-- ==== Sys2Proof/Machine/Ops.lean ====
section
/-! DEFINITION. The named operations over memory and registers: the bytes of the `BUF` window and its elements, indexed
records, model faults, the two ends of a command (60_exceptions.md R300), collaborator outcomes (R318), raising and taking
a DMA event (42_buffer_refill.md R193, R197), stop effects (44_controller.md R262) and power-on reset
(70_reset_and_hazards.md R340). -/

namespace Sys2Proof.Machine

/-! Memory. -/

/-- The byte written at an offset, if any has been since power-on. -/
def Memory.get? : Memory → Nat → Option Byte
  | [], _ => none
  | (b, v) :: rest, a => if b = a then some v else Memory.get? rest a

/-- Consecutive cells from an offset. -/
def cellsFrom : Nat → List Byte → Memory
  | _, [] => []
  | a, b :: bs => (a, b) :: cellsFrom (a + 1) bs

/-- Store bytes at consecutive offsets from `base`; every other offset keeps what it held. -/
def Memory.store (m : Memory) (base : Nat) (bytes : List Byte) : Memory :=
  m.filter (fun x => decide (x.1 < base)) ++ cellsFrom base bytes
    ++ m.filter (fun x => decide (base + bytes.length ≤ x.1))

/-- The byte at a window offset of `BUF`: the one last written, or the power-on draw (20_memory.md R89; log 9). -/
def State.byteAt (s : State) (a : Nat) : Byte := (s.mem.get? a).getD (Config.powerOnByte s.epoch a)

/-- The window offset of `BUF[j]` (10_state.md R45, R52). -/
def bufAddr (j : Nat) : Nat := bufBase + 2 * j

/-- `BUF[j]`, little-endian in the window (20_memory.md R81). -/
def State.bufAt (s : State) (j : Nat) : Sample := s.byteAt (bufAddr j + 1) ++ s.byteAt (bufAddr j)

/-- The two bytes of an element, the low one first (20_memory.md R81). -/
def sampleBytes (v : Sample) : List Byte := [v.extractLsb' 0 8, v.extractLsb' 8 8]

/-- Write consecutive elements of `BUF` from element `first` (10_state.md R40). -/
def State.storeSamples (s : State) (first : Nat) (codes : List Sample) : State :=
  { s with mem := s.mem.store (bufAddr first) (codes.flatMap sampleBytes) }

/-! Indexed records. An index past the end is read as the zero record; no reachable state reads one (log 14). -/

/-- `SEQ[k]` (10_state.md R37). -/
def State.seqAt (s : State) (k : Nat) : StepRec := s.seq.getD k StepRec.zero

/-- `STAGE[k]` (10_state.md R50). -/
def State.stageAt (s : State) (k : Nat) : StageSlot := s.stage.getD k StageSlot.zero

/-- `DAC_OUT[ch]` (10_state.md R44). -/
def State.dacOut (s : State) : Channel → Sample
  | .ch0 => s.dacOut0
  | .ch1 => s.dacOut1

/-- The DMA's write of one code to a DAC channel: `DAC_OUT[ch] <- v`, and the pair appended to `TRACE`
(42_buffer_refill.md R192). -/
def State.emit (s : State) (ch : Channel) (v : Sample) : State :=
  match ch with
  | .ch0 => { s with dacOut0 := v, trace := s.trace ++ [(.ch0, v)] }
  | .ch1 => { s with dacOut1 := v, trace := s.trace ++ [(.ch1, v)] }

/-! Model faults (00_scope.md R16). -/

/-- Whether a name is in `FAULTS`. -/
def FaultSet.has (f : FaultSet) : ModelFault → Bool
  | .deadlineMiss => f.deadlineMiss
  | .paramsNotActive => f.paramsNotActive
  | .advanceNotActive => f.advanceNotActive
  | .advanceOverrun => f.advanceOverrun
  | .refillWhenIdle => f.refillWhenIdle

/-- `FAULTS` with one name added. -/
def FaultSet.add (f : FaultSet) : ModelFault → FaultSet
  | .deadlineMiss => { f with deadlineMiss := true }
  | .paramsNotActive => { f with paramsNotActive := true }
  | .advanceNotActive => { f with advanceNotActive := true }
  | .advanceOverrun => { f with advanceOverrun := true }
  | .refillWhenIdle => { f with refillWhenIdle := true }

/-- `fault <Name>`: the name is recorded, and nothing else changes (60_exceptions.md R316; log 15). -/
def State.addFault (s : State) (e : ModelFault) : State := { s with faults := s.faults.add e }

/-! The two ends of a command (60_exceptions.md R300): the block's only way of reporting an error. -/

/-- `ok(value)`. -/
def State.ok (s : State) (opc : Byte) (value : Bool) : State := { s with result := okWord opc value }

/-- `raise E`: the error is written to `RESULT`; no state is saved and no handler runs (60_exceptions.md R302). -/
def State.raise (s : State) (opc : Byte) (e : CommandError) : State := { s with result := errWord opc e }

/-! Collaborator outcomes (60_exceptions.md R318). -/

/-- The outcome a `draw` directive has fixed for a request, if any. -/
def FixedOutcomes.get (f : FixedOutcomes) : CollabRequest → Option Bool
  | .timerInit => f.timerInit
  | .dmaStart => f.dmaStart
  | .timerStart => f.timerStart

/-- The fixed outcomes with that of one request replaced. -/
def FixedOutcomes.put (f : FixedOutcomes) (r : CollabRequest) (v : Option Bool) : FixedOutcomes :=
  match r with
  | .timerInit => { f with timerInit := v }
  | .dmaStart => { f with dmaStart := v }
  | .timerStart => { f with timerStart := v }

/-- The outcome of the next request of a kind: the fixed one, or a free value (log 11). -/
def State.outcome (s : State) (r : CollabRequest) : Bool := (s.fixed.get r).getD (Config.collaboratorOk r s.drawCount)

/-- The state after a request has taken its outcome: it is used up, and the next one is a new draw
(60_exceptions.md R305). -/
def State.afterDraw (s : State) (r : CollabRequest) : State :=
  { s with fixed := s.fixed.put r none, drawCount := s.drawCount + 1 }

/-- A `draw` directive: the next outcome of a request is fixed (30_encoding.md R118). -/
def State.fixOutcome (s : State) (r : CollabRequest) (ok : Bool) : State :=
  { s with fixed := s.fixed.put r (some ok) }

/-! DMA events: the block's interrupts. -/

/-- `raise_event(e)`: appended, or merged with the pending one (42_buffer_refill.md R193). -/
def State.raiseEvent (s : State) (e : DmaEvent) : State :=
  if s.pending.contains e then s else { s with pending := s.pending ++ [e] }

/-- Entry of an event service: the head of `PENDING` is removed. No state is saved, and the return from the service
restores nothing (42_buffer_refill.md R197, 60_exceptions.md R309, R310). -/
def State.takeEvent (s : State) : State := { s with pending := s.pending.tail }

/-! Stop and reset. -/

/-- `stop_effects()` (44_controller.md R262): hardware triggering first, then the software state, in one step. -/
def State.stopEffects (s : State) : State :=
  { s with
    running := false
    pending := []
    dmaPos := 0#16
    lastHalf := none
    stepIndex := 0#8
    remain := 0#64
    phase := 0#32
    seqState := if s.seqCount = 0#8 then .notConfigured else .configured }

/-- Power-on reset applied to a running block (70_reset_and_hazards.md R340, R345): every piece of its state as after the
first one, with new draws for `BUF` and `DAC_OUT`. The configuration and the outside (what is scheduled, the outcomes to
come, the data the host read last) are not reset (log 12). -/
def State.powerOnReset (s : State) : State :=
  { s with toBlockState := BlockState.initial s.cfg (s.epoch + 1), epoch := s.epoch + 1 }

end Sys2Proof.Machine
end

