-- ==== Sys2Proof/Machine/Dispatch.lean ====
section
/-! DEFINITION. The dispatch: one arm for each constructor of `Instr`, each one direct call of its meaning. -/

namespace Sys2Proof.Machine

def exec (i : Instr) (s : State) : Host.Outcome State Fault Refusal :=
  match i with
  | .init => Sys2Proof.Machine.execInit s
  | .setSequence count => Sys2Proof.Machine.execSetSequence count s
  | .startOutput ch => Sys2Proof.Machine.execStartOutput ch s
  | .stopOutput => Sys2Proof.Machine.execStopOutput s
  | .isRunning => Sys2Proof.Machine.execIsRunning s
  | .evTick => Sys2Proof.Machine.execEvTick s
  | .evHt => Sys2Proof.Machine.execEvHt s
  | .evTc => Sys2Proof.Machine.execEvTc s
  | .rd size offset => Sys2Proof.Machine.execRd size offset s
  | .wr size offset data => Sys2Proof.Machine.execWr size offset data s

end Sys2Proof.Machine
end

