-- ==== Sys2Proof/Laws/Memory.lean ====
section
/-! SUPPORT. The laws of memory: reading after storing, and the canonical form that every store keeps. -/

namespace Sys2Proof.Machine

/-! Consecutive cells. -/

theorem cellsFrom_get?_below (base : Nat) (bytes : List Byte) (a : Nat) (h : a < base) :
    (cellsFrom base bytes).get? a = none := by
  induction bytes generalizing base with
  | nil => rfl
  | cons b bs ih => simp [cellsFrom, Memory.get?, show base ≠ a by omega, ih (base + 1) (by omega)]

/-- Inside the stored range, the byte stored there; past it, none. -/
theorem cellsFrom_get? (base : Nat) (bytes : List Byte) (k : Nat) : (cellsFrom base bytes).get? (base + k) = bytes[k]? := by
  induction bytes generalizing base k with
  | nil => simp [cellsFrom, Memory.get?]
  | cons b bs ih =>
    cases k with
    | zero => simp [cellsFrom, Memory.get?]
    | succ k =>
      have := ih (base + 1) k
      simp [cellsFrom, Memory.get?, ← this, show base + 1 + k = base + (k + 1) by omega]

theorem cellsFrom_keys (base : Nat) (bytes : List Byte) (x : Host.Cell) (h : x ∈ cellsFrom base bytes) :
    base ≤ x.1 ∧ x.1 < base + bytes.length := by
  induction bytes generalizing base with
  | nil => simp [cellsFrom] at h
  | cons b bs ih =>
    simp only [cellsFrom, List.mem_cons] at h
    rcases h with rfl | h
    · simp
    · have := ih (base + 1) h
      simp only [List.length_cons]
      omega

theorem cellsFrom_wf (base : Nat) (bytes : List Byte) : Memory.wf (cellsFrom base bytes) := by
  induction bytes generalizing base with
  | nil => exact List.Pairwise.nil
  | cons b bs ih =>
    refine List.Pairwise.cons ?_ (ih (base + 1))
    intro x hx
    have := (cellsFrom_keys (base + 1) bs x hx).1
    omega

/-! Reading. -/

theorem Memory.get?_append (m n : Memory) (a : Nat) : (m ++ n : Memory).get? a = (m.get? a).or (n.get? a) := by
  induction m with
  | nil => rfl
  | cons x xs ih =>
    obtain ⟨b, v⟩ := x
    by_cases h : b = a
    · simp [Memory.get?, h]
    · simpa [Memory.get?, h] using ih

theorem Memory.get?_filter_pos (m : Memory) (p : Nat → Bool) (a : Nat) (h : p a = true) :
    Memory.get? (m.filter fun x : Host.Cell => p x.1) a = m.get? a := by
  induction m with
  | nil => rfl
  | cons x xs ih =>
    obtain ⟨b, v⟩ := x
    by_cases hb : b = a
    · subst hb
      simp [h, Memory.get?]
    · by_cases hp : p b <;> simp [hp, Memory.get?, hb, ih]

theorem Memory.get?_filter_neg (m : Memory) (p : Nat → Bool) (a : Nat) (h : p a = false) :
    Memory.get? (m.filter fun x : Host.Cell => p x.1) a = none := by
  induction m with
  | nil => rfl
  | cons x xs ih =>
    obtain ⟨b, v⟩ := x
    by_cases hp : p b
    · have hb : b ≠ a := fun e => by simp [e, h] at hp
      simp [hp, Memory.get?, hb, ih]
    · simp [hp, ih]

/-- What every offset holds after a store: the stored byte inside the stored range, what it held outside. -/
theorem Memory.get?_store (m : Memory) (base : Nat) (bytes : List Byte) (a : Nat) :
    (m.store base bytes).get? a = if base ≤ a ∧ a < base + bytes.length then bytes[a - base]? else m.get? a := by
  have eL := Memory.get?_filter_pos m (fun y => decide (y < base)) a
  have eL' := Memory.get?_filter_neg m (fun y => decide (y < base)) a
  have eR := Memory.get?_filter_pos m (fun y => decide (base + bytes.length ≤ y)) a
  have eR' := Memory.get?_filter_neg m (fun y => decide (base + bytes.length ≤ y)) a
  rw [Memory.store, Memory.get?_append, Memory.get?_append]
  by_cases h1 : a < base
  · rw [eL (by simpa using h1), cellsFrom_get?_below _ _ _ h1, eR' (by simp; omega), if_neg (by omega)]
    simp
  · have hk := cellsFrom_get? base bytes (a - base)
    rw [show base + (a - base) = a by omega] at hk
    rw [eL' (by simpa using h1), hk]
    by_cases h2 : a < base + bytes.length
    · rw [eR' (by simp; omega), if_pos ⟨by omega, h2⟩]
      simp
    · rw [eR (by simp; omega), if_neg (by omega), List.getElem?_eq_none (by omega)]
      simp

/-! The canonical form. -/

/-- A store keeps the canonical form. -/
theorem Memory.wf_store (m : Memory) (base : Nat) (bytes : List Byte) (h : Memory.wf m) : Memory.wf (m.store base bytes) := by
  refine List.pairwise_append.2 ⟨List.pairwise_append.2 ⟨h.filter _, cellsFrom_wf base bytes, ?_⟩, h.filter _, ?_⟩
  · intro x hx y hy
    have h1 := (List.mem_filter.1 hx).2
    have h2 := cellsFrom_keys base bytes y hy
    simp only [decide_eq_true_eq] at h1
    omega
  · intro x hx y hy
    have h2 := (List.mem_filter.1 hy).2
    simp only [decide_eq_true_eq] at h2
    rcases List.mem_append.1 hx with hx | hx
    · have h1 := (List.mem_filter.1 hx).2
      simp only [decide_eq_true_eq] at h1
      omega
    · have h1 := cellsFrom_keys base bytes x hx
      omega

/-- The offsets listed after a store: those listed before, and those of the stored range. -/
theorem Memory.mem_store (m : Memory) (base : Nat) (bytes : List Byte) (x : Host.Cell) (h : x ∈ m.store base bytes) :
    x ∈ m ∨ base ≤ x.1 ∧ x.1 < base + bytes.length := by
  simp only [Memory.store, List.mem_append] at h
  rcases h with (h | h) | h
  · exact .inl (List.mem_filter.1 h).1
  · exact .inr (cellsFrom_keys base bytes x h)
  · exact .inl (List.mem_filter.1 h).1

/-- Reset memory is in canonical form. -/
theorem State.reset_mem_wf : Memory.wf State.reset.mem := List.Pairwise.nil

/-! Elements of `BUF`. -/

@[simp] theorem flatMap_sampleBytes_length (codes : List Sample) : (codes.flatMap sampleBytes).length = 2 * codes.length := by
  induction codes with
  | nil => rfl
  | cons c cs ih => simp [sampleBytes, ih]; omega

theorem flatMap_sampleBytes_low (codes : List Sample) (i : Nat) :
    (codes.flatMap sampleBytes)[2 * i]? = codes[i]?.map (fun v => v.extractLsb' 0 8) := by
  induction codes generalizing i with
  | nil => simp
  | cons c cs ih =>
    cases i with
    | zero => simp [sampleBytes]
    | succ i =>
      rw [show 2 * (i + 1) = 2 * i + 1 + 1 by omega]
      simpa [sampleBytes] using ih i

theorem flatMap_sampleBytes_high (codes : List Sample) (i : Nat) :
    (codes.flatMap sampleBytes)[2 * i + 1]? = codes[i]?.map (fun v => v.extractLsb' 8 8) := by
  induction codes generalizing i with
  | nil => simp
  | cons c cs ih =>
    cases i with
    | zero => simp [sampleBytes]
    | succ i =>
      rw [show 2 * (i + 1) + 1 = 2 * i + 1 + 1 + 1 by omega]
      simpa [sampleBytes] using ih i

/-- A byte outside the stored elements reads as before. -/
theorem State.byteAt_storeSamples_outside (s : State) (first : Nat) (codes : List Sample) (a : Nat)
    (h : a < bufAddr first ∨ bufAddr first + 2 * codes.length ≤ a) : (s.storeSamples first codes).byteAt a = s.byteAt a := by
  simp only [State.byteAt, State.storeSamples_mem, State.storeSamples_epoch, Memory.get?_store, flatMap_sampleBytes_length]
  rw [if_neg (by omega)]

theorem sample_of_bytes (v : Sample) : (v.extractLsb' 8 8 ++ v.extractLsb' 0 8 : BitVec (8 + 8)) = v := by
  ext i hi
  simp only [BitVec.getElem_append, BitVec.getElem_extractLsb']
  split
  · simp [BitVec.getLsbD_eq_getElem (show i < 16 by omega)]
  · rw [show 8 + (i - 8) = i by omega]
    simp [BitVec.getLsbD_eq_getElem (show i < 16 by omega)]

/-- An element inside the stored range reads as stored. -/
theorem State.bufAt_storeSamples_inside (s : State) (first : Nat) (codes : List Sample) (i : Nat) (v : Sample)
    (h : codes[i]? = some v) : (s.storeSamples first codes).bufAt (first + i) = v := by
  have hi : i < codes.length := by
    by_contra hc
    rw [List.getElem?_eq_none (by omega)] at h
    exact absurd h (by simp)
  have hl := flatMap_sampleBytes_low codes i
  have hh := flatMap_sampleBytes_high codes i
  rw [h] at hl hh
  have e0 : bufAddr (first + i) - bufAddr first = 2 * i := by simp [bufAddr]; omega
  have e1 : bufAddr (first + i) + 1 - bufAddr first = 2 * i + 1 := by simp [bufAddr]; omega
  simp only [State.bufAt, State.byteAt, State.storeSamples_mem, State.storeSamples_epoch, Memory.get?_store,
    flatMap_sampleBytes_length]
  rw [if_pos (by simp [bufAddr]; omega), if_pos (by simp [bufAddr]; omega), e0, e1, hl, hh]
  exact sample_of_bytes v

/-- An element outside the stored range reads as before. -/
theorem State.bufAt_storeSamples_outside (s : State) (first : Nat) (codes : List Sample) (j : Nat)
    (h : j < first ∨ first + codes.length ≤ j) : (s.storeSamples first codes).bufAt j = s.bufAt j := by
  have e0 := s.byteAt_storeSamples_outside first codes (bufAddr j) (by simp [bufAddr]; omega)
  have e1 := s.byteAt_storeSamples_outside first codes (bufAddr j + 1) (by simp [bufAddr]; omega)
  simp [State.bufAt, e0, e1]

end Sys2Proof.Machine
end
○ ○ ○
*Activity*:
Look through the entries and find each line that has the string "records". Copy those lines.

*Task response*:
records, model faults, the two ends of a command (60_exceptions.md R300), collaborator outcomes (R318), raising and taking
/-! Indexed records. An index past the end is read as the zero record; no reachable state reads one (log 14). -/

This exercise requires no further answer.